Still, it happens. The 25 or so association members report "maybe 10 break-ins a year" during a "bad" year, and far fewer in "good years," Lyons said.
Considering 4,000 to 5,000 homes are tented across the state every year, the break-in rate is very low, Lyons said.
The author of a letter to the editor that appeared in The Advertiser last month quoted a termite treatment company as saying roughly 50 percent of tented homes are burglarized.
Lyons and police said the 50 percent estimate appears to be very inflated.
Michelle Yu, spokeswoman for the Honolulu Police Department said that although no specific records are kept on homes that are broken into while being fumigated, the department's best estimate is between 50 to 100 per year.
DISTRICTS VARY
Some police districts on O'ahu may see two to three break-ins a month; other districts maybe five in a year's time; and yet other districts report none in a 12-month period, Yu said.
In some cases, suspects arrested in connection with the break-ins are familiar with fumigation practices, but in other cases, there is no prior connection with the industry, Yu said.
Tammy Murray, who co-owns Aloha Termite and Pest Control in Wahiawa with her husband, Shawn, called the 50 percent figure "ridiculous."
"If that number was true, we wouldn't be in business very long," Murray said. "As business owners and homeowners, we just wouldn't put someone's home in jeopardy."
But occasional break-ins are a problem throughout the industry, Murray said.

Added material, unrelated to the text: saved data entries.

-- ==== Sys2Proof/Machine/Dispatch.lean ====
section
/-! DEFINITION. Execute(w) of 30_encoding.md R118: one arm per command, each one call of its meaning. The legality and
operand checks of R118 stand in the meanings (`checked`), the decode check and BUSY in Machine/Step.lean. -/

namespace Sys2Proof.Machine

def exec (i : Instr) (s : State) : Host.Outcome State Fault Refusal :=
  match i with
  | .nop => Sys2Proof.Machine.execNop s
  | .clrErr => Sys2Proof.Machine.execClrErr s
  | .abort => Sys2Proof.Machine.execAbort s
  | .keyExpand => Sys2Proof.Machine.execKeyExpand s
  | .keyFail => Sys2Proof.Machine.execKeyFail s
  | .keyClear => Sys2Proof.Machine.execKeyClear s
  | .rkRead x => Sys2Proof.Machine.execRkRead x s
  | .encBlock => Sys2Proof.Machine.execEncBlock s
  | .decBlock => Sys2Proof.Machine.execDecBlock s
  | .stLoad => Sys2Proof.Machine.execStLoad s
  | .stSubbytes => Sys2Proof.Machine.execStSubbytes s
  | .stShiftrows => Sys2Proof.Machine.execStShiftrows s
  | .stMixcolumns => Sys2Proof.Machine.execStMixcolumns s
  | .stAddrk x => Sys2Proof.Machine.execStAddrk x s
  | .stInvsubbytes => Sys2Proof.Machine.execStInvsubbytes s
  | .stInvshiftrows => Sys2Proof.Machine.execStInvshiftrows s
  | .stInvmixcolumns => Sys2Proof.Machine.execStInvmixcolumns s
  | .encBegin => Sys2Proof.Machine.execEncBegin s
  | .encByte x => Sys2Proof.Machine.execEncByte x s
  | .encEol => Sys2Proof.Machine.execEncEol s
  | .encEnd => Sys2Proof.Machine.execEncEnd s
  | .decBegin => Sys2Proof.Machine.execDecBegin s
  | .decByte x => Sys2Proof.Machine.execDecByte x s
  | .decEnd => Sys2Proof.Machine.execDecEnd s

end Sys2Proof.Machine
end

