-- ==== Sys2Proof/Tests/Slice0.lean ====
section
/-! SUPPORT. Tests of the author's own: decoding by words written out from 30_encoding.md R113 and R114, single commands on
small states with expected values from 95_test_vectors.md (V1 to V13, P1 to P6) or worked by hand from the rule cited, and a
witness for the hypotheses of each statement in Certificates/Slice0/Obligations.lean. -/

namespace Sys2Proof.Tests

open Sys2Proof.Machine

/-! ## Well-formed commands (30_encoding.md R111, R117) -/

theorem test_wellFormed_refuses_round_above_ten :
    (Instr.rkRead 11).wellFormed = false ∧ (Instr.rkRead 255).wellFormed = false ∧
    (Instr.stAddrk 11).wellFormed = false ∧ (Instr.stAddrk 255).wellFormed = false := by decide

theorem test_wellFormed_admits :
    (Instr.rkRead 10).wellFormed = true ∧ (Instr.stAddrk 0).wellFormed = true ∧ (Instr.encByte 255).wellFormed = true ∧
    Instr.decEnd.wellFormed = true := by decide

/-! ## Decoding: RSV 31:16, ARG 15:8, OP 7:0, written out in bits (R110, R113, R114) -/

theorem test_decode_control :
    decode 0b0000000000000000_00000000_00000000 = .instr .nop ∧
    decode 0b0000000000000000_00000000_00000001 = .instr .clrErr ∧
    decode 0b0000000000000000_00000000_00000010 = .instr .abort := by decide

theorem test_decode_key :
    decode 0b0000000000000000_00000000_00001000 = .instr .keyExpand ∧
    decode 0b0000000000000000_00000000_00001001 = .instr .keyFail ∧
    decode 0b0000000000000000_00000000_00001010 = .instr .keyClear ∧
    decode 0b0000000000000000_00001010_00001011 = .instr (.rkRead 10) ∧
    decode 0b0000000000000000_10000001_00001011 = .instr (.rkRead 129) := by decide

theorem test_decode_block :
    decode 0b0000000000000000_00000000_00010000 = .instr .encBlock ∧
    decode 0b0000000000000000_00000000_00010001 = .instr .decBlock := by decide

theorem test_decode_stage :
    decode 0b0000000000000000_00000000_00100000 = .instr .stLoad ∧
    decode 0b0000000000000000_00000000_00100001 = .instr .stSubbytes ∧
    decode 0b0000000000000000_00000000_00100010 = .instr .stShiftrows ∧
    decode 0b0000000000000000_00000000_00100011 = .instr .stMixcolumns ∧
    decode 0b0000000000000000_00000110_00100100 = .instr (.stAddrk 6) ∧
    decode 0b0000000000000000_11111111_00100100 = .instr (.stAddrk 255) := by decide

theorem test_decode_inverse_stage :
    decode 0b0000000000000000_00000000_00100101 = .instr .stInvsubbytes ∧
    decode 0b0000000000000000_00000000_00100110 = .instr .stInvshiftrows ∧
    decode 0b0000000000000000_00000000_00100111 = .instr .stInvmixcolumns := by decide

theorem test_decode_encode_stream :
    decode 0b0000000000000000_00000000_00110000 = .instr .encBegin ∧
    decode 0b0000000000000000_01010100_00110001 = .instr (.encByte 0x54) ∧
    decode 0b0000000000000000_10000001_00110001 = .instr (.encByte 0x81) ∧
    decode 0b0000000000000000_00000000_00110010 = .instr .encEol ∧
    decode 0b0000000000000000_00000000_00110011 = .instr .encEnd := by decide

theorem test_decode_decode_stream :
    decode 0b0000000000000000_00000000_00111000 = .instr .decBegin ∧
    decode 0b0000000000000000_11000011_00111001 = .instr (.decByte 0xC3) ∧
    decode 0b0000000000000000_00000000_00111010 = .instr .decEnd := by decide

/-- V12's reserved words, RSV before OP before ARG. -/
theorem test_decode_reserved :
    decode 0x00010000 = .reserved .rsvBits ∧ decode 0x80000030 = .reserved .rsvBits ∧
    decode 0x00010031 = .reserved .rsvBits ∧ decode 0x00000003 = .reserved .undefinedOpcode ∧
    decode 0x000000FF = .reserved .undefinedOpcode ∧ decode 0x00000040 = .reserved .undefinedOpcode ∧
    decode 0x00000100 = .reserved .argNotZero ∧ decode 0x0000013A = .reserved .argNotZero := by decide

theorem test_table_words :
    decodeTableWord 32 0x00005431 = some (.encByte 0x54) ∧ decodeTableWord 32 0x00000A24 = some (.stAddrk 10) ∧
    decodeTableWord 32 0x00000040 = none ∧ decodeTableWord 8 0x33 = some .encEnd := by decide

/-! ## Small states -/

/-- What `f` sees of the next state, if there is one. -/
def after {α : Type} (f : State → α) (r : Result) : Option α :=
  match r with
  | .next t => some (f t)
  | .fault _ => none
  | .refused _ => none

/-- STATUS, ERRINFO after the step. -/
def statusAfter (r : Result) : Option (Word × Word) := after (fun t => (statusWord t, t.errinfo)) r

/-- The registers of V1's key, plaintext and ciphertext. -/
def keyQuad : Quad := ⟨0x54686174, 0x73206D79, 0x204B756E, 0x67204675⟩
def plainQuad : Quad := ⟨0x54776F20, 0x4F6E6520, 0x4E696E65, 0x2054776F⟩
def codeQuad : Quad := ⟨0x29C3505F, 0x571420F6, 0x402299B3, 0x1A02D73A⟩

/-- RK[10] of V2 and of the all-zero key in V7. -/
def lastKeyQuad : Quad := ⟨0x28FDDEF8, 0x6DA4244A, 0xCCC0A4FE, 0x3B316F26⟩
def lastZeroKeyQuad : Quad := ⟨0xB4EF5BCB, 0x3E92E211, 0x23E951CF, 0x6F8F188E⟩

/-- The bytes 00 to 0F of V9. -/
def countQuad : Quad := ⟨0x00010203, 0x04050607, 0x08090A0B, 0x0C0D0E0F⟩

def fresh : State := State.reset

/-- The schedule of the all-zero key is loaded; DIN holds zeros. -/
def keyed : State := { fresh with rk := keyExpansion zeroBlock, ksv := true }

/-- ENC_BLOCK waits for its key. -/
def waiting : State := { fresh with keyReq := true, pend := 0x00000010 }
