-- ==== Sys2Proof/Word.lean ====
section
/-! DEFINITION. The word types of the CE-1024 and the type of a sparse table. -/

namespace Sys2Proof

/-- A 64-bit word: operand-stack slots, control-space registers, header words (R12, R72). -/
abbrev Word := BitVec 64

/-- A byte of memory, of a packet or of a flit (R6). -/
abbrev Byte := BitVec 8

/-- A sparse table: key and value pairs with strictly rising keys and no entry that holds the default value. -/
abbrev Tbl (α : Type) := List (Nat × α)

end Sys2Proof
end

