-- ==== Sys2Proof/Syntax.lean ====
section
/-! DEFINITION. The commands of the CE-1024: one constructor per row of spec/opcode_table.json, and the operand types they carry.

The table gives the rows no operand fields, so the operands are this model's own (log entry 2): the unit that a
command acts on (shelf, link, host port, ring, core), and whatever content reaches the block from outside with it. -/

namespace Sys2Proof

/-- A logical core: an active slot of a shelf (R14, R340) or the warden's core (R358). -/
inductive CoreId where
  | shelf (n : Fin 64) (slot : Fin 16)
  | warden
  deriving DecidableEq, Repr

/-- The party that makes a control-space access (R373, Table 15.10). -/
inductive Party where
  /-- A host access that arrives on host port `p`. -/
  | host (p : Fin 16)
  /-- A core context of shelf `n`; `sysctl` says whether it holds SYSCTL authority (R257). -/
  | core (n : Fin 64) (sysctl : Bool)
  /-- The warden firmware. -/
  | warden
  /-- The Vexek debugger; the open session gives its level (R406). -/
  | debugger
  /-- The remote root device (R379). -/
  | remote
  deriving DecidableEq, Repr

/-- Size and alignment of a control-space access (R12). -/
inductive Access where
  | full
  | low
  | high
  /-- Any other size or alignment. -/
  | bad
  deriving DecidableEq, Repr

/-- An attachment of the flue (R22). -/
inductive Attach where
  | shelf (n : Fin 64)
  | port (p : Fin 16)
  | warden
  | alwaysOn
  deriving DecidableEq, Repr

/-- The events of Table 14.4 that no other row holds: the shelf's flue router, its island clock generator or its power domain reports a fault. -/
inductive RetireCause where
  | router | clock | power
  deriving DecidableEq, Repr

/-- The shelf that its steward retires, and the event (R348). -/
structure Retirement where
  shelf : Fin 64
  cause : RetireCause
  deriving DecidableEq, Repr

/-- What a move unit fetches of a submitted packet: its first slot, its later slots, and the place in shelf memory that the channel program
names (R83, R84). -/
structure SlotFetch where
  first : List Word
  rest : List (List Word)
  dst : BitVec 21
  deriving DecidableEq, Repr

/-- A write of SH_QFLUSH; `merged` says that the queue's latest flush came in the same ic (Table 3.17). -/
structure QflushWrite where
  v : Word
  merged : Bool
  deriving DecidableEq, Repr

/-- What the far end's receiver asks of the transmitter in EQ: a preset, and steps of each tap (R104, R105). -/
structure TxRequest where
  preset : BitVec 3
  steps : List Int
  deriving DecidableEq, Repr

/-- The core that issues a queue operation; `same` says that another agent's operation on the queue comes in the same ic (R99, Table 3.17). -/
structure QueueIssue where
  core : CoreId
  same : Bool
  deriving DecidableEq, Repr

Company employees discuss the possibility of a break-in with potential customers and provide them with a list of reputable private security companies that will provide overnight guards for homes that are being tented.

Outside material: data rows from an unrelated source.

/-- One shelf (R14). Its memory bytes are in `State.mem`, its cores in `State.cores`, its registers in `State.regs`. -/
structure Shelf where
  phase : Phase := .reset
  entries : Tbl Entry := []
  vol : Tbl EntryVol := []
  streams : Tbl StreamVol := []
  mirror : Tbl Entry := []
  adopt : Option Nat := none
  avol : Tbl EntryVol := []
  astreams : Tbl StreamVol := []
  preps : BitVec 16 := 0
  mode : MirMode := .buddy
  /-- Target of a resync in progress: true toward the buddy. -/
  resyncBuddy : Bool := false
  buddyBad : Bool := false
  commits : List Commit := []
  nextCommit : Nat := 0
  partners : List Partner := []
  fetching : List (BitVec 20) := []
  engines : Tbl Engine := []
  movers : Tbl Mover := []
  cryptoPool : List GlazeReq := []
  compPool : List GlazeReq := []
  /-- The item of the glaze queue that no engine or pool could take, and since when (R152). -/
  blocked : Option (Nat × QItem) := none
  /-- The links of the two classes whose inbound packet an engine took last (R139). -/
  lastGuar : Nat := 0
  lastShare : Nat := 0
  /-- Rehomed links that the shelf serves, in the order in which they reached it (R139). -/
  rehomed : List Nat := []
  /-- Key slots that an engine of the shelf waits for, and whether the fill has failed (R144). -/
  keyMiss : List (Nat × Bool) := []
  homeKeys : Tbl KeySlot := []
  mirrorKeys : Tbl KeySlot := []
  keyCache : List (Nat × KeySlot) := []
  transportKey : Option (BitVec 256) := none
  sealKey : BitVec 256 := 0
  sealCtr : BitVec 48 := 0
  saggarClosed : Bool := false
  wiping : Option Nat := none
  wedge : Option WedgeStep := none
  /-- When the next wedging step is due. -/
  wedgeAt : Nat := 0
  spareMap : List (Nat × Nat) := []
  holdList : List HeldWake := []
  idleAsked : Bool := false
  idleSince : Nat := 0
  handover : Option Handover := none
  detWaiting : Bool := false
  /-- Physical core that arrived at the last sparing of each pair or slot (R345), and cores under CORETEST. -/
  arrived : Tbl (Option Nat) := []
  coreTest : List Nat := []
  /-- When each pair or slot had its last parity error (Table 14.5). -/
  parityAt : Tbl (Option Nat) := []
  /-- The shelf has finished its test since the block's start (MEMDONE of GL_BOOTSTAT). -/
  started : Bool := false
  /-- Restoring of the ledger from the fallback region: adopted region or own, next index, image already read (R309). -/
  restore : Option (Bool × Nat) := none
  restoreImg : Option (List Byte) := none
  /-- ENTRY of the runtime image in each half of the code bank (R399). -/
  rtEntry : Tbl Nat := []
  wakeArmed : Bool := false
  /-- NOT-PRESENT returns that units of the shelf have reported to its steward (R25, R102). -/
  absents : Nat := 0
  /-- Queue operations that the router holds while the shelf is gated, oldest first (R25). -/
  heldOps : List HeldOp := []
  deriving DecidableEq, Repr

/-! ## Host ports -/

/-- Request opcode of a host port (Table 13.2). -/
inductive HostOp where
  | acqShare | acqOwn | acqRaise | readThrough | putLine | putMasked | evictDirty
  deriving DecidableEq, Repr

/-- On whose behalf a host request runs (R321, R326, R331). -/
inductive HostWho where
  | tag (t : TagRef)
  | store (core : Nat)
  | spill (core store : Nat)
  | ledger (n commit : Nat)
  | slot (ring index : Nat)
  | event (ring : Nat)
  | pte (core : Nat)
  /-- A line of instructions of a core (R164). -/
  | code (core : Nat)
  | tagTable
  | snapshot
  | logMirror
  | trace
  | debugger
  /-- A line of the load record, 0 or 1 (Table 5.2). -/
  | keyRecord (half : Nat)
  /-- A move unit: shelf and unit; shelf 64 stands for a GRECV. -/
  | payload (u m : Nat)
  /-- The tables that the device keeps in host memory (R93, R124, R328). -/
  | partner (n pid : Nat)
  | grant (p idx : Nat)
  | ringDesc (k : Nat)
  | evict
  | restore (n : Nat)
  deriving DecidableEq, Repr

/-- An outstanding request of a host port (R319). -/
structure HostReq where
  op : HostOp
  line : Nat
  se : Bool
  who : HostWho
  data : List Byte
  be : Word
  off : Nat := 0
  poison : Bool := false
  /-- Grant entry that the write was checked against (R333). -/
  grant : Option Nat := none
  deriving DecidableEq, Repr

/-- A line of a port cache (R321). -/
structure Line where
  st : LineState
  data : List Byte
  deriving DecidableEq, Repr

/-- A message of a host port (Table 13.2, Table 13.3). -/
inductive HostMsg where
  | request (rqtag : Nat) (r : HostReq)
  | datWr (rqtag : Nat) (data : List Byte) (be : Word) (poison : Bool)
  | ansNone (rctag : BitVec 8)
  | ansKept (rctag : BitVec 8)
  | ctlData (rctag : BitVec 8) (status : BitVec 2) (value : Word)
  | ctlAck (rctag : BitVec 8) (status : BitVec 2)
  | datRecall (rctag : BitVec 8) (data : List Byte) (dirty keep wbif : Bool)
  deriving DecidableEq, Repr

/-- A write that waits for its grant entry to be fetched (R328). -/
structure GrantWait where
  ref : Option (BitVec 32)
  vmid : Option (BitVec 12)
  src : Nat
  addr : Nat
  size : Nat
  who : HostWho
  data : List Byte
  be : Word
  deriving DecidableEq, Repr

/-- A recall held for a fill (R323). -/
structure HeldRecall where
  line : Nat
  own : Bool
  rctag : BitVec 8
  deriving DecidableEq, Repr

/-- A host port (R317 to R335). Lines are listed most recently used first. -/
structure Port where
  lines : List (Nat × Line) := []
  wbuf : List (Nat × List Byte) := []
  reqs : List (Nat × HostReq) := []
  heldRecalls : List HeldRecall := []
  reqCr : Nat := 0
  rspCr : Nat := 0
  datCr : Nat := 0
  outq : List HostMsg := []
  grants : List (Nat × List Word) := []
  grantFetch : List Nat := []
  grantWait : List GrantWait := []
  grantBroken : Bool := false
  /-- Dirty lines that a flush has still to write back (R320, Table 13.15). -/
  flushLeft : List Nat := []
  /-- The write data on its way from shelf memory to the next DAT-WR beat has a parity error (R350). -/
  parity : Bool := false
  deriving DecidableEq, Repr

/-! ## Warden, power, debug, outside -/

/-- A firmware image: its 256-byte header and its body (Table 15.3). -/
structure FwImage where
  hdr : List Byte := []
  body : List Byte := []
  deriving DecidableEq, Repr

/-- A firing-log record (Table 15.7). -/
structure LogRec where
  time : Nat
  src : BitVec 8
  unit : BitVec 12
  sev : BitVec 2
  seq : BitVec 32
  code : BitVec 16
  data : Word
  deriving DecidableEq, Repr

/-- A snapshot entry (Table 15.6). -/
structure SnapEnt where
  time : Nat := 0
  st : BitVec 2 := 3
  aux : BitVec 16 := 0
  value : BitVec 16 := 0
  deriving DecidableEq, Repr

/-- Where the warden firmware stands (R363, R370). -/
inductive WardenSt where
  | reset | running | recovery
  deriving DecidableEq, Repr

/-- Step of a PLDM firmware update (R369, R371). -/
inductive UpdSt where
  | idle | learn | ready | download | verify | apply | activate
  deriving DecidableEq, Repr

/-- A management request that the warden has not taken (R370): binding, arrival, 0 MCTP control or PLDM, 1 SPDM. -/
structure MgmtWait where
  binding : Binding
  at_ : Nat
  spdm : Bool
  deriving DecidableEq, Repr

/-- The warden: boot, log, snapshot, transport, update, mailbox (chapter 15). -/
structure Warden where
  st : WardenSt := .reset
  since : Nat := 0
  /-- When the trial of the running image began (R365). -/
  entered : Option Nat := none
  /-- Slot whose trial has failed, so that the next boot takes the other one. -/
  trialFailed : Option Bool := none
  norA : FwImage := {}
  norB : FwImage := {}
  rtA : FwImage := {}
  rtB : FwImage := {}
  /-- The 64 bytes of the platform configuration record in the NOR (Table 15.19). -/
  pcr : List Byte := []
  running : FwImage := {}
  measured : BitVec 384 := 0
  log : List LogRec := []
  logSeq : BitVec 32 := 0
  logW : Tbl Word := []
  /-- Records of dropped writes whose copy for the mirror is due (R368, Table 13.8). -/
  unmirrored : List LogRec := []
  flushed : BitVec 32 := 0
  ovwr : BitVec 16 := 0
  snap : Tbl SnapEnt := []
  eid : BitVec 8 := 0
  tid : BitVec 8 := 1
  dynAddr : Option (BitVec 7) := none
  evReceiver : Option (BitVec 8) := none
  waiting : List MgmtWait := []
  upd : UpdSt := .idle
  updComp : BitVec 16 := 0
  updData : List Byte := []
  spdmVersion : Bool := false
  spdmCaps : Bool := false
  spdmAlgs : Bool := false
  remote : Option (Nat × Bool) := none
  fwResp : List Word := []
  shadowLc : Option (BitVec 2) := none
  /-- When the firmware last read the cones; for each shelf D0 in 0.01 % and the time of its last re-plan (R385). -/
  coneAt : Option Nat := none
  d0 : Tbl Nat := []
  planAt : Tbl Nat := []
  deriving DecidableEq, Repr

/-- The fuse array (Table 18.8). -/
structure Fuses where
  lc : BitVec 2 := 0
  returns : BitVec 4 := 0
  floor : BitVec 32 := 0
  step : BitVec 8 := 0
  serial : Word := 0
  serSet : Bool := false
  serNew : Word := 0
  pwd : BitVec 128 := 0
  pwdSet : Bool := false
  pwdNew : BitVec 128 := 0
  /-- MFLOOR of shelf island n (key n), of host-port island p (key 64 + p), of the warden island (80) and of the always-on island (81). -/
  mfloor : Tbl (BitVec 6) := []
  pshmax : BitVec 8 := 100
  fwKey : BitVec 384 := 0
  debugKey : BitVec 384 := 0
  ownerKey : BitVec 384 := 0
  /-- Digest of the owner certificate chain, programmed at the step to PROVISIONED. -/
  ownerCert : BitVec 384 := 0
  deriving DecidableEq, Repr

/-- State of the block as the host sees it (Table 13.10). -/
inductive BlockSt where
  | unpowered | poweredDown | inReset | mgmtReady | hostReady
  deriving DecidableEq, Repr

/-- The clock of an island of fixed target: the last FMEAS, STRETCH, windows outside the range, FAULT (R382, R384). -/
structure OwnClk where
  fmeas : Nat := 0
  stretch : Nat := 0
  badWindows : Nat := 0
  fault : Bool := false
  deriving DecidableEq, Repr

/-- Power, clocks and pins (chapters 16 and 18). -/
structure Power where
  block : BlockSt := .inReset
  /-- A cold reset is held by COLD_RST_N or by a failed host or SRAM domain. -/
  startAt : Nat := 0
  pen : BitVec 10 := 0
  penAt : Tbl Nat := []
  pgd : BitVec 10 := 0
  vreq : Tbl (BitVec 7) := []
  vstb : BitVec 10 := 0
  vack : BitVec 10 := 0
  vreqAt : Tbl Nat := []
  refLost : Bool := false
  thermtrip : Bool := false
  tsyncAt : Option Nat := none
  /-- MARGIN that the clock generators of shelf n (key n) and port p (key 64 + p) step toward, and windows outside the range. -/
  margin : Tbl (Option Nat) := []
  badWindows : Tbl Nat := []
  /-- Stretch steps that the limiter holds on shelf n (key n) and on port p (key 64 + p). -/
  lim : Tbl Nat := []
  /-- When the limiter of a group reached its floor, and when it last removed a step. -/
  floorAt : Tbl (Option Nat) := []
  easedAt : Tbl Nat := []
  groupPassed : BitVec 8 := 0
  /-- The clocks of the warden island (0) and of the always-on island (1), which no register shows. -/
  ownClk : Tbl OwnClk := []
  warm : Bool := false
  deriving DecidableEq, Repr

/-- An answer on the Vexek port: STATUS, and DATA of a read (Table 17.1). -/
inductive VxAnswer where
  | silent
  | ok (data : Option Word)
  | wait
  | fault
  deriving DecidableEq, Repr

/-- The Vexek port, its session, run control and trace (chapter 17). -/
structure Vexek where
  level : Nat := 0
  shelves : Word := 0
  chal : Bool := false
  lockUntil : Option Nat := none
  fails : Nat := 0
  pwd0 : Word := 0
  pwd1 : Word := 0
  eph : Option (BitVec 384) := none
  challenge : BitVec 384 := 0
  credOk : Bool := false
  /-- The credential that the authenticator has checked (R409). -/
  cred : List Byte := []
  quar : List (Nat × Nat) := []
  draining : Option (Nat × Nat × Nat) := none
  /-- STEWARD of R416 step 2 has been raised for the slot that drains. -/
  drainTold : Bool := false
  trace : List TracePkt := []
  fuse0 : Word := 0
  fuse1 : Word := 0
  fusing : Option Nat := none
  pendingRead : Option Nat := none
  readData : Option Word := none
  stWrites : List (Nat × Nat × Nat × Word) := []
  wdLogOnly : Bool := false
  deriving DecidableEq, Repr

/-- What a management reply carries: a completion code and the values it returns (R369, R370). -/
structure MgmtReply where
  busy : Bool := false
  code : Nat := 0
  data : List Nat := []
  bytes : List Byte := []
  deriving DecidableEq, Repr

/-- A link-management packet that the block builds; the spec gives its contents and not its byte layout (R127, log entry 7). -/
inductive MgmtMsg where
  | elect (rootSer : Word) (dist : Nat)
  | discover (path : List Byte)
  | discovered (path : List Byte) (serial : Word) (links : List (Nat × Word))
  | idassign (path : List Byte) (devId : BitVec 12)
  | idReply (path : List Byte) (devId : BitVec 12)
  | epclose (dev : BitVec 12) (ep : BitVec 8)
  | access (target : RegTarget) (wr : Bool) (off : Nat) (v : Word)
  | accessReply (status : BitVec 8) (v : Word)
  deriving DecidableEq, Repr

/-- What leaves the block, in order (the model's own record of its outputs). -/
inductive Output where
  | flit (l : Nat) (bytes : List Byte)
  | host (p : Nat) (m : HostMsg)
  /-- The link management logic hands a packet to the port of link `l`; flits of channel 3 carry it. -/
  | link (l : Nat) (m : MgmtMsg)
  /-- What this end sends in PARAM: serial, device id if valid, link index, the credits of the four channels, the pre-FEC error rate. -/
  | param (l : Nat) (serial : Word) (devId : Option (BitVec 12)) (credits : List Nat) (err : Word)
  | mgmt (b : Binding) (r : MgmtReply)
  | sensorEvent (sensor : Nat) (value : BitVec 16)
  | vexek (a : VxAnswer)
  | pen (d : Nat) (on : Bool)
  | vreq (d : Nat) (code : BitVec 7) (stb : Bool)
  | thermtrip (asserted : Bool)
  | tsyncOut (high : Bool)
  /-- The 48-bit provisional ID that ENTDAA reads (R436). -/
  | provisionalId (id : BitVec 48)
  /-- Credits that the block grants on a host port when its isolation opens (R425). -/
  | hostCredits (p snp rsp dat : Nat)
  deriving DecidableEq, Repr

/-- The machine. -/
structure State where
  /-- Commands that wait, first in, first out. -/
  pending : List Instr
  /-- The model's own record of what left the block, newest first. -/
  outbox : List Output
  /-- The model's own counter of free values (log entry 3). -/
  freeCtr : Nat
  /-- The model's own count of tags issued. -/
  tagCtr : Nat
  /-- DEVTIME (R7), in ns. -/
  devtime : Word
  /-- Control-space registers that hold plain fields, by offset; an absent offset holds its reset value. -/
  regs : Tbl (Option Word)
  /-- Shelf memory and the warden's private SRAM, in bytes (R302, R359). -/
  mem : List Host.Cell
  /-- Tag bits of the granules of shelf memory and SRAM (R251). -/
  ctags : Tbl Bool
  /-- Words that read as uncorrectable (R305). -/
  bad : Tbl Bool
  shelves : Tbl Shelf
  cores : Tbl Core
  ctxs : Tbl Ctx
  links : Tbl Link
  ports : Tbl Port
  queues : Tbl Queue
  rings : Tbl Ring
  slotWrites : List SlotWrite
  /-- Shared event sources: key shelf * 256 + source (R289). -/
  evsrcs : Tbl EvSrc
  /-- End of a management group's hold-off: key shelf * 16 + group (R294). -/
  holdoff : Tbl Nat
  gops : Tbl GopTag
  /-- Flue messages in transit, oldest first; arrived; returned NOT-PRESENT; for each router output the input after the one that it granted
  last (R23, R25). -/
  flue : List FlueMsg
  arrived : List FlueMsg
  returned : List FlueMsg
  granted : Tbl Nat
  /-- Flue routers that have reported a fault (R22, Table 14.4). -/
  routerBad : Word
  /-- GL_SHELFRET and GL_LINKALT (Tables 1.16, 1.17). -/
  retired : Word
  linkAlt : BitVec 256
  sys : Sys
  keyCmd : Option KeyCmd
  /-- TLB entries that the removal of GL_TLBINV in progress has taken out (R269). -/
  tlbGone : List TlbEntry
  /-- A GL_HPMAP value that waits for the port caches (R320), and the control writes to answer then: port and RCTAG. -/
  hpmapNew : Option Word
  hpmapReply : List (Nat × BitVec 8)
  warden : Warden
  fuses : Fuses
  power : Power
  vexek : Vexek
  deriving DecidableEq, Repr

In addition, customers are asked to sign a section of the contract for services that says the risks of having the home treated include the use of a deadly poisonous gas and the possibility that the home might be broken into.
Some customers opt to hire a private security guard.
"Some of them camp out in the yard and some say they already have a very good security system," Murray said.
She said homes being fumigated are covered with a tent the day or afternoon before, then filled with poisonous "Vikane" gas, which is left in place over-night.
Company employees usually remove the tent the following morning and let the house air out for at least six hours.
Workers then test the air throughout the house, and if no problems are found, turn it back over to the owners, Murray said.
Lyons said virtually every one of the termite eradication companies in business today in Hawai'i and elsewhere use Vikane gas because it is the most effective at eradicating termites.
RISKING DEATH
Stories abound about humans willing to risk death from the poison gas.
"In one case I heard about, two guys who were caught in a tented home were wearing snorkels, not full-on scuba gear," Lyons said.
Apparently the two were removed from the home before they were overcome by the gas.
There are stories in Hawai'i about would-be burglars who have actually died while inside a tented house.
But Dan Galanis, an epidemiologist with the Injury Prevention and Control Program at the state Department of Health, searched through the department's death certificate database for the years 1991 through 2008, but could not find an unintentional poisoning associated with termite fumigation gas.
He said there was one death "a few years ago" that involved a senior-age victim who apparently committed suicide by returning to a house that was being tented.
Lyons said members of his association work with police when a break-in occurs.
"There was a rash three or four years ago," Lyons said. But even then, there was no apparent pattern to the break-ins.
It is possible that the burglaries were the work of disgruntled former employees or others who were high on drugs, or perhaps both, Lyons said.